On matters of just war and economic justice, I think the issues as framed in the Catholic tradition have become the preferred starting points for ethical reflection. While Protestant and Catholic ethicists have responsibilities for teaching and church life that vary with our respective communions, our thinking about ethics is done together.

The result has been not only a richer and more diverse discussion, but a much larger pool of talent in which to develop future leadership. At the beginning of the era launched by Vatican II, the Society of Christian Ethics was predominantly a group of Protestant men who could meet around a seminar table on one of the campuses where its members taught. Fr. Charles Curran and a few other Catholics joined that conversation early, but they were the exceptions. Today, the Society of Christian Ethics draws several hundred participants from college, university and seminary faculties, and its recent presidents have included Mercy Sr. Margaret Farley, Lisa Cahill, and Jesuit Fr. David Hollenbach, alt distinguished Roman Catholics whose writings are standards on the reading lists at most North American theological schools. Many things have contributed to those changes, but it is impossible to imagine the Roman Catholic contribution to Christian ethics in these decades without Vatican II, and it is impossible to imagine the discipline today apart from the way that it has been reshaped by Catholic scholarship and leadership.

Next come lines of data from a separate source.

-- ==== Sys2Proof/Machine/RegMap.lean ====
section
/-! DEFINITION. Sys2Proof/Machine/RegMap.lean: the register map, one row per register of the manual's register
tables (R35, R63, R96, R132, R163, R202, R255, R256, R305, R333, R334, R377, R378, R400, R401, R431, R432, R433,
R440), and one constant per named field.  A register's address is block x 0x20_0000 + offset (R490). -/

namespace Sys2Proof.Machine

/-- A named field of a register: the register's BAR0 address, the field's lowest bit and width. -/
structure Fld where
  reg : Nat
  lo  : Nat
  w   : Nat
  deriving DecidableEq, Repr

/-- The field of element `n` of an array register whose elements lie `stride` bytes apart. -/
def Fld.at (f : Fld) (n : Nat) (stride : Nat := 8) : Fld := { f with reg := f.reg + stride * n }

/-- The field's mask in its register's 64 bits. -/
def Fld.mask (f : Fld) : Nat := (2 ^ f.w - 1) <<< f.lo

/-- One row of the register map: the first element's address, the element count and stride, how many elements a VD
and a VSU have, whether only a root spire or only a DOME has it, and the masks of the bits of each access code
(RW and RWB in `rw`; `rwp` is backed by the persistent store in a VD), with the reset value of the stored bits. -/
structure RegRow where
  base   : Nat
  count  : Nat
  stride : Nat
  vd     : Nat
  vsu    : Nat
  root   : Bool
  dome   : Bool
  rw     : Nat
  w1c    : Nat
  rc     : Nat
  wo     : Nat
  rwp    : Nat
  reset  : Nat
  deriving DecidableEq, Repr

/-! ### Fields of the ID_ block (R440) -/

def Reg.ID_PART : Nat := 0x0
def Fld.ID_PART_VENDOR : Fld := ⟨0x0, 0, 16⟩
def Fld.ID_PART_PART : Fld := ⟨0x0, 16, 16⟩
def Fld.ID_PART_REV : Fld := ⟨0x0, 32, 8⟩
def Fld.ID_PART_GRADE : Fld := ⟨0x0, 40, 8⟩
def Fld.ID_PART_LEVEL : Fld := ⟨0x0, 48, 4⟩
def Reg.ID_HOST : Nat := 0x8
def Fld.ID_HOST_HOST : Fld := ⟨0x8, 0, 32⟩

/-- The rows of the ID_ block (R440). -/
def regRowsID : List RegRow := [
  ⟨0x0, 1, 8, 1, 1, false, false, 0x0, 0x0, 0x0, 0x0, 0x0, 0x0⟩  /- ID_PART -/,
  ⟨0x8, 1, 8, 1, 1, false, false, 0x0, 0x0, 0x0, 0x0, 0x0, 0x0⟩  /- ID_HOST -/]

/-! ### Fields of the HT_ block (R35) -/

def Reg.HT_NS : Nat := 0x200000
def Fld.HT_NS_NS : Fld := ⟨0x200000, 0, 64⟩
def Reg.HT_FRAC : Nat := 0x200008
def Fld.HT_FRAC_FRAC : Fld := ⟨0x200008, 0, 16⟩
def Reg.HT_STATUS : Nat := 0x200010
def Fld.HT_STATUS_STATE : Fld := ⟨0x200010, 0, 3⟩
def Fld.HT_STATUS_CLASS : Fld := ⟨0x200010, 4, 2⟩
def Fld.HT_STATUS_ACTIVE_DOMAIN : Fld := ⟨0x200010, 6, 1⟩
def Fld.HT_STATUS_SPREAD_ON : Fld := ⟨0x200010, 7, 1⟩
def Fld.HT_STATUS_STALE : Fld := ⟨0x200010, 8, 1⟩
def Fld.HT_STATUS_COARSE_SEEN : Fld := ⟨0x200010, 16, 1⟩
def Fld.HT_STATUS_CLASS_DROP : Fld := ⟨0x200010, 17, 1⟩
def Fld.HT_STATUS_BRIDGE_SEEN : Fld := ⟨0x200010, 18, 1⟩
def Fld.HT_STATUS_DISCARD_RUN : Fld := ⟨0x200010, 19, 1⟩
def Reg.HT_CTRL : Nat := 0x200018
def Fld.HT_CTRL_SPREAD_DEPTH : Fld := ⟨0x200018, 0, 4⟩
def Fld.HT_CTRL_DISC_OUT_EN : Fld := ⟨0x200018, 8, 1⟩
def Reg.HT_SERVO_FREQ : Nat := 0x200020
def Fld.HT_SERVO_FREQ_Y : Fld := ⟨0x200020, 0, 32⟩
def Reg.HT_PHASE_ERR : Nat := 0x200028
def Fld.HT_PHASE_ERR_ERR : Fld := ⟨0x200028, 0, 32⟩
def Reg.HT_LOAD_NS : Nat := 0x200030
def Fld.HT_LOAD_NS_NS : Fld := ⟨0x200030, 0, 64⟩
def Reg.HT_LOAD_FRAC : Nat := 0x200038
def Fld.HT_LOAD_FRAC_FRAC : Fld := ⟨0x200038, 0, 16⟩
def Reg.HT_LOAD_CTRL : Nat := 0x200040
def Fld.HT_LOAD_CTRL_REF_SEL : Fld := ⟨0x200040, 0, 2⟩
def Fld.HT_LOAD_CTRL_ARM : Fld := ⟨0x200040, 8, 1⟩
def Fld.HT_LOAD_CTRL_ARMED : Fld := ⟨0x200040, 9, 1⟩
def Fld.HT_LOAD_CTRL_DONE : Fld := ⟨0x200040, 10, 1⟩
def Fld.HT_LOAD_CTRL_REFUSED : Fld := ⟨0x200040, 11, 1⟩
def Reg.HT_UTC_OFFSET_NS : Nat := 0x200048
def Fld.HT_UTC_OFFSET_NS_NS : Fld := ⟨0x200048, 0, 64⟩
def Reg.HT_UTC_OFFSET_FRAC : Nat := 0x200050
def Fld.HT_UTC_OFFSET_FRAC_FRAC : Fld := ⟨0x200050, 0, 16⟩
def Reg.HT_PORT_FIXED : Nat := 0x200058
def Fld.HT_PORT_FIXED_FIXED : Fld := ⟨0x200058, 0, 64⟩
def Reg.HT_PROFILE : Nat := 0x200060
def Fld.HT_PROFILE_TICK : Fld := ⟨0x200060, 0, 10⟩
def Fld.HT_PROFILE_DEPTH_IN_USE : Fld := ⟨0x200060, 16, 4⟩
def Fld.HT_PROFILE_PENDING : Fld := ⟨0x200060, 20, 1⟩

I experienced those academic changes from my first years as a student in Boston, and later as a scholar and teacher in Chicago. These were nondenominational theological schools where the development of the academic disciplines is a constant concern and the experience of the churches is perhaps less in evidence--or so it worked out for me. Thus, I did not become fully aware of a second major impact of Vatican II on United Methodist life and thought until about a dozen years ago, when I moved from teaching and research in ethics into administrative roles in United Methodist theological schools. There, the profound transformation of Methodist worship by the liturgical renewal begun at Vatican II was apparent in the classroom, in the chapel and in the thinking of the faculty.

United Methodists were no doubt prepared to rethink worship by a rediscovery of their Anglican roots and a new awareness of John Wesley's emphasis on the Eucharist and the liturgy in which it is offered to the people. This renewal could not have attained the scope and theological seriousness that it did, however, without the depth of learning provided by Roman Catholics who were working out the liturgical implications of the council's new ways of thinking about the church. Catholic institutions provided the doctoral programs where many of the new generation of United Methodist liturgical scholars got their training. Indeed, some United Methodists became members of Catholic faculties that were developing a more ecumenical and interdisciplinary approach to liturgical studies.